Source data
+++

-- ==== Sys2Proof/Machine/Flit.lean ====
section
/-! DEFINITION. What the device sends on its links (R366-R371, R416, R417): the slots of a message, their class's credits, the
packing of slots into flits, and the tick by which the links send. -/
namespace Sys2Proof.Machine

/-! ### Slots -/

/-- The slots of a number of bytes, the last filled with zeros (R366, R417). -/
def slotsOf (bs : List Byte) : List (List Byte) := (List.range ((bs.length + 15) / 16)).map fun i => bytesAt bs (16 * i) 16

/-- The class of an opcode (R372): 0 REQ, 1 SNP, 2 RSP, 3 DAT. -/
def heonClass (op : Nat) : Nat := if op < 0x10 then 0 else if op < 0x18 then 1 else if op < 0x20 then 2 else 3

/-- The header of a Heonlink message of the device (R371). -/
def heonHeader (m : HeonMsg) : Nat :=
  m.op % 64 * 2 ^ 122 +
    if m.op = 0x20 then
      (m.lines.length - 1) % 4 * 2 ^ 120 + m.poison % 16 * 2 ^ 116
        + (List.range 4).foldl (fun n k => n + m.tags.getD k 0 % 4096 * 2 ^ (16 * k)) 0
    else if m.op < 0x18 then m.tag % 4096 * 2 ^ 110 + m.addr / 64 % 2 ^ 46 * 2 ^ 64 + m.value % 2 ^ 64
    else
      m.tag % 4096 * 2 ^ 110 + m.status % 256 * 2 ^ 102 + m.poison % 2 * 2 ^ 101 + m.st % 4 * 2 ^ 99 + (if m.follows then 2 ^ 98 else 0)
        + m.value % 2 ^ 64

/-- The slots of a Heonlink message: its header, and the four of each line of a DATA message (R367). -/
def heonSlots (m : HeonMsg) : List (List Byte) :=
  leBytes 16 (heonHeader m) :: if m.op = 0x20 then m.lines.flatMap fun l => slotsOf (bytesAt l 0 64) else []

/-- Whether a peer opcode is of class DATA (R418). -/
def peerData (op : Nat) : Bool := op == 0x01 || op == 0x02

/-- The header of a peer message (R417). -/
def peerHeader (m : PeerMsg) : Nat :=
  m.opcode % 64 * 2 ^ 122 + m.src % 4096 * 2 ^ 110 + m.dst % 4096 * 2 ^ 98 + (if m.rvc then 2 ^ 97 else 0) + (if m.poison then 2 ^ 96 else 0)
    + m.hopsLeft % 16 * 2 ^ 92 + m.pipeline % 256 * 2 ^ 84 + m.epoch % 65536 * 2 ^ 68
    + (if peerData m.opcode then (m.bytes - 1) % 256 * 2 ^ 60 else 0) + m.tag % 4096 * 2 ^ 48 + m.arg % 2 ^ 48

/-- The slots of a peer message (R417). -/
def peerSlots (m : PeerMsg) : List (List Byte) :=
  leBytes 16 (peerHeader m) :: if peerData m.opcode then slotsOf m.payload else []

/-! ### Credits (R368, R416) -/

/-- The slots a receiver grants to a class of a link: four classes on a sub-link, two on a peer link. -/
def classLimit (link cls : Nat) : Nat :=
  if link < 4 then [256, 64, 256].getD cls 1088 else if cls = 0 then 8192 else 256

/-- Whether a class holds credits for some slots. -/
def creditsHold (a : Agent) (link cls n : Nat) : Bool := tget 0 a.credits cls + n ≤ classLimit link cls

/-- Slots of a class enter the slot stream and take their credits. -/
def placeSlots (a : Agent) (cls : Nat) (slots : List (List Byte)) : Agent :=
  { a with credits := tset 0 a.credits cls (tget 0 a.credits cls + slots.length), txSlots := a.txSlots ++ slots }

/-! ### Flits (R366) -/

/-- The slots freed that a flit returns, from those waiting (R366, R416). -/
def creditField (link : Nat) (c : Tab Nat) : Nat :=
  if link < 4 then (List.range 4).foldl (fun n k => n + min 15 (tget 0 c (4 + k)) * 2 ^ (60 - 4 * k)) 0
  else min 4095 (tget 0 c 4) * 2 ^ 52 + min 15 (tget 0 c 5) * 2 ^ 48

/-- The credits once a flit has returned those. -/
def creditsSent (link : Nat) (c : Tab Nat) : Tab Nat :=
  (List.range 4).foldl (fun t k => tset 0 t (4 + k) (tget 0 t (4 + k) - if link < 4 then 15 else if k = 0 then 4095 else 15)) c

/-- A normal flit of an agent that carries some slots: its header, the slots and the CRC-32 (R366). -/
def linkFlit (a : Agent) (link : Nat) (slots : List (List Byte)) : List Byte :=
  let h := a.txSeq % 4096 * 2 ^ 84 + a.rxSeq % 4096 * 2 ^ 72 + (if a.awaiting then 2 ^ 71 else 0) + creditField link a.credits
    + (2 ^ slots.length - 1) * 2 ^ 33
  let bs := leBytes 12 h ++ bytesAt (slots.flatMap id) 0 240
  bs ++ leBytes 4 (crc32 bs)

/-- Flits a sender keeps for replay (R369, R416). -/
def replayRoom (link : Nat) : Nat := if link < 4 then 256 else 1024

/-- The lane group under a link: a sub-link's, or a peer port's. -/
def linkGroup (link : Nat) : Nat := if link < 4 then 16 + link else link - 4

/-- Send a flit: the oldest slots of the stream go out, and the flit is kept for replay. While the replay buffer is full of flits
not yet acknowledged, or in Idle (R409), none is sent (DEDUCED, log entry 75). -/
def sendFlit (s : State) (link : Nat) : State :=
  let a := agent s link
  if !a.up || a.txSlots.isEmpty || (lgroup s (linkGroup link)).txIdle || replayRoom link ≤ a.replay.length then s
  else
    let now := a.txSlots.take 15
    let s1 := updAgent s link fun v =>
      { v with replay := v.replay ++ [(v.txSeq, linkFlit v link now)], txSeq := (v.txSeq + 1) % 4096, txSlots := v.txSlots.drop 15,
               credits := creditsSent link v.credits }
    if link < 4 then odBump s1 (0x6010 + link) 1 1 else s1

/-! ### Peer messages -/

/-- Messages of a peer port that its credits allow, in order within each class; what stays, and the agent. -/
def pumpMsgs (link : Nat) : List PeerMsg → Agent → Bool → Bool → List PeerMsg × Agent
  | [], a, _, _ => ([], a)
  | m :: rest, a, heldData, heldCtl =>
    let data := peerData m.opcode
    let slots := peerSlots m
    if (if data then heldData else heldCtl) || !creditsHold a link (if data then 0 else 1) slots.length then
      let r := pumpMsgs link rest a (heldData || data) (heldCtl || !data)
      (m :: r.1, r.2)
    else pumpMsgs link rest (placeSlots a (if data then 0 else 1) slots) heldData heldCtl

/-- The messages waiting at a peer port enter its slot stream. -/
def pumpPort (s : State) (g : Nat) : State :=
  let a := agent s (4 + g)
  if !a.up then s
  else
    let r := pumpMsgs (4 + g) (peerPort s g).out a false false
    updPort (setAgent s (4 + g) r.2) g fun v => { v with out := r.1 }

/-- The tick of the links (log entry 75): each peer port takes up what waits, and each link that is up sends a flit. -/
def linksTick (s : State) : State :=
  (List.range 20).foldl sendFlit ((List.range 16).foldl pumpPort s)

end Sys2Proof.Machine
end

+++

Goal of the exercise: Going down from the first line of the entries above, restate each line word for word until the line holding "### Slots -/" is done.

Task response:
-- ==== Sys2Proof/Machine/Flit.lean ====
section
/-! DEFINITION. What the device sends on its links (R366-R371, R416, R417): the slots of a message, their class's credits, the
packing of slots into flits, and the tick by which the links send. -/
namespace Sys2Proof.Machine

/-! ### Slots -/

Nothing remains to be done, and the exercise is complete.